The month-long New Year’s party is finally over in France.
I for one am relieved when the frenzy of clinging champagne flutes, kissy face and ‘bonne année, bonne santé’ finally comes to a halt in France at the end of January.
I never know what to say, for one thing. The French express their ‘voeux’ or new year’s wishes with uncharacteristic fervor. People you barely know will give you a little speech about how they hope this year will bring you both personal and professional success, good health, sufficient wealth and enough time to enjoy them all…along with your family members whom they will cite by name. My pathetic little ‘bonne année’ in return sounds so completely inadequate I hardly dare mutter the words. January turns into a month of avoidance while I hide until the wave has passed.
And for another, there is no point in making a resolution if you don’t put it into practice. For me the new year is a time to rest your liver, curtail the carbs and hit the exercise mat. If I don’t get January off to the right start, the entire year can quickly degenerate into serial excess.
While I truly love Christmas, I’ve never been much of a one for New Year’s. The hysteria around the change of date, arbitrary at best in the time continuum, leaves me indifferent.

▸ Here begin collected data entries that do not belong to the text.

-- ==== Sys2Proof/Machine/Rings.lean ====
section
/-! DEFINITION. Rows of the command rings and of forwarded packets: R444 to R447, R457, R460, R441. -/

namespace Sys2Proof.Machine

/-- Offset of a register of ring block r (Table 15-7). -/
def ringReg (r off : Nat) : Nat := 0x00081000 + 0x40 * r + off
/-- Offset of a register of parameter doorbell j. -/
def pringReg (j off : Nat) : Nat := 0x00084000 + 0x10 * j + off

/-- A ring's FAULT sets, with an event (R446). -/
def State.ringFault (s : State) (i path addr : Nat) : State :=
  (s.setRing i { s.ring i with fault := true }).regInvalid path addr

/-- CMD_SQ_TAIL (R445, R446, R460). -/
def State.writeSqTail (s : State) (path i v : Nat) : State :=
  let r := s.ring i
  let t := bits v 0 16
  if !r.en then s.regInvalid path (ringReg i 0x18)
  else if 2 ^ r.depthLog2 ≤ t then s.ringFault i path (ringReg i 0x18)
  else s.setRing i { r with sqTail := t }

/-- CMD_CQ_HEAD (R445, R446, R460): at or above the depth, or past the device's completion tail, FAULT. -/
def State.writeCqHead (s : State) (path i v : Nat) : State :=
  let r := s.ring i
  let h := bits v 0 16
  let depth := 2 ^ r.depthLog2
  if !r.en && !r.draining then s.regInvalid path (ringReg i 0x1C)
  else if decide (depth ≤ h) || decide ((r.cqTail + depth - r.cqHead) % depth < (h + depth - r.cqHead) % depth) then
    s.ringFault i path (ringReg i 0x1C)
  else s.setRing i { r with cqHead := h }

/-- CMD_RING_CFG, judged against EN as it reads before the write (R447, R460). -/
def State.writeRingCfg (s : State) (path i v : Nat) : State :=
  let r := s.ring i
  let en := bit v 0
  let depth := bits v 1 5
  let msix := bit v 6
  if r.en then
    let s := if depth = r.depthLog2 && msix = r.msix then s else s.regInvalid path (ringReg i 0)
    if en then s else s.setRing i { r with en := false, draining := r.inflight != 0 }
  else if en then
    if depth = 0 || decide (16 < depth) then s.regInvalid path (ringReg i 0)
    else s.setRing i { r with en := true, draining := false, depthLog2 := depth, msix := msix, sqHead := 0, sqTail := 0,
                              cqHead := 0, cqTail := 0, phase := 1, since := s.cmd.nextSeq }
  else s.setRing i { r with depthLog2 := depth, msix := msix }

/-- CMD_PRING_TAIL[j] (R457). -/
def State.writePringTail (s : State) (path j v : Nat) : State :=
  let t := bits v 0 20
  match s.jobs.find j with
  | some job =>
    match job.pring with
    | some (size, _) =>
      if 2 ^ size ≤ t then s.regInvalid path (pringReg j 0) else { s with jobs := s.jobs.put j { job with pringTail := t } }
    | none => s.regInvalid path (pringReg j 0)
  | none => s.regInvalid path (pringReg j 0)

/-- `CMD_SQ_TAIL_WRITE` (R445, R446, R460). -/
def execCmdSqTailWrite (path ring v : Nat) (s : State) : Host.Outcome State Fault Refusal :=
  .next (if ring < 64 then s.gated path (ringReg ring 0x18) (fun s => s.writeSqTail path ring v) else s)

/-- `CMD_CQ_HEAD_WRITE` (R445, R446, R460). -/
def execCmdCqHeadWrite (path ring v : Nat) (s : State) : Host.Outcome State Fault Refusal :=
  .next (if ring < 64 then s.gated path (ringReg ring 0x1C) (fun s => s.writeCqHead path ring v) else s)

/-- `CMD_RING_CFG_WRITE` (R447, R460). -/
def execCmdRingCfgWrite (path ring v : Nat) (s : State) : Host.Outcome State Fault Refusal :=
  .next (if ring < 64 then s.gated path (ringReg ring 0) (fun s => s.writeRingCfg path ring v) else s)

/-- `CMD_PRING_TAIL_WRITE` (R457). -/
def execCmdPringTailWrite (path j v : Nat) (s : State) : Host.Outcome State Fault Refusal :=
  .next (if j < 16 then s.gated path (pringReg j 0) (fun s => s.writePringTail path j v) else s)

/-- Completion entries written and not consumed. -/
def Ring.unconsumed (r : Ring) : Nat := (r.cqTail + 2 ^ r.depthLog2 - r.cqHead) % 2 ^ r.depthLog2

/-- The device can fetch an entry (R445): one is posted and a completion entry can be reserved, so that at
most depth − 1 commands are held that host software has not consumed. -/
def Ring.canFetch (r : Ring) : Bool :=
  r.en && r.sqHead != r.sqTail && decide (r.unconsumed + r.inflight < 2 ^ r.depthLog2 - 1)

/-- A packet fetched from ring `i`: a completion entry is reserved and the head advances (R445). -/
def State.fetchEntry (s : State) (i : Nat) (entry : Bytes) : State :=
  let r := s.ring i
  let (op, pkt) := parsePacket entry
  let s := s.setRing i { r with sqHead := (r.sqHead + 1) % 2 ^ r.depthLog2, inflight := r.inflight + 1 }
  let (w, s) := s.arrive (.ring i) op pkt
  if (opSpecOf op).isSome then { s with cmd := { s.cmd with fetched := s.cmd.fetched ++ [w] } }
  else if s.ready w then s.complete w { status := 0x0101 }
  else { s with cmd := { s.cmd with waiting := s.cmd.waiting ++ [{ opcode := op, cmd := { src := .ring i, pkt := pkt }, seq := w.seq }] } }

/-- `RING_ENTRY_FETCH` (R445): the 64 bytes at the ring's head; an opcode that Table 15-3 does not list
completes with OPCODE_UNKNOWN (R438 step 1). -/
def execRingEntryFetch (ring : Nat) (entry : Bytes) (s : State) : Host.Outcome State Fault Refusal :=
  .next (if ring < 64 && s.alive && s.hostUp && (s.ring ring).canFetch then s.fetchEntry ring entry else s)

/-- The forwarded command with an arrival number. -/
def State.forwardedBy (s : State) (seq : Nat) : Option Forwarded := s.cmd.forwarded.find? (fun f => f.cmd.seq == seq)

/-- A forwarded command ends: its completion is posted on its origin route (R441). -/
def State.endForwarded (s : State) (f : Forwarded) (r : Result) : State :=
  { s with cmd := { s.cmd with forwarded := s.cmd.forwarded.erase f } }.answer f.cmd r

/-- `FORWARD_RECEIPT` (R441). -/
def execForwardReceipt (seq : Nat) (s : State) : Host.Outcome State Fault Refusal :=
  .next { s with cmd := { s.cmd with forwarded := s.cmd.forwarded.map (fun f =>
    if f.cmd.seq = seq && !f.held then { f with receipt := true } else f) } }

/-- `FORWARDED_COMPLETION` (R441). -/
def execForwardedCompletion (seq : Nat) (r : Result) (s : State) : Host.Outcome State Fault Refusal :=
  .next (match s.forwardedBy seq with
    | some f => if f.held then s else s.endForwarded f r
    | none => s)

/-- `FAB_TIMEOUT` (R441): no receipt within CMD_FWD_TIMEOUT. -/
def execFabTimeout (seq now : Nat) (s : State) : Host.Outcome State Fault Refusal :=
  let s := s.advance now
  .next (match s.forwardedBy seq with
    | some f =>
      if !f.receipt && !f.held && decide (f.sentAt + s.cmd.timeout * 1000000 ≤ s.now) then s.endForwarded f { status := 0x0803 } else s
    | none => s)

/-- No route to a device has existed for 5 ms. -/
def State.noRoute5ms (s : State) (dev : Nat) : Bool :=
  match s.net.lost.find dev with
  | some (since, _) => decide (since + 5000000 ≤ s.now)
  | none => false

/-- `FAB_UNREACHABLE` (R441): with the receipt held, no route for 5 ms before the completion. -/
def execFabUnreachable (seq now : Nat) (s : State) : Host.Outcome State Fault Refusal :=
  let s := s.advance now
  .next (match s.forwardedBy seq with
    | some f => if f.receipt && s.noRoute5ms f.dev then s.endForwarded f { status := 0x0804 } else s
    | none => s)

end Sys2Proof.Machine
end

And the pressure to party seems, frankly, inane.
But the French get teary eyed and seem to sincerely believe in the promise of le nouvel an just as I still believe in Santa.
In an attempt to get into the spirit of things, here are my voeux to the French for 2013:
‘May this new year bring you a healthy economy, and enough wealth to ensure you keep your AA rating. May your politicians continue to provide les guignols with plenty of fodder. In particular, I wish Parisians the shortest of traffic jams, a minimum of strike days, and enough sun to warm your eight weeks of holidays in the Alps, on the Cote d’Azur or in Corsica. May Gérard Depardieu live peacefully in Belgium or Russia or wherever he finds haven. Amen.”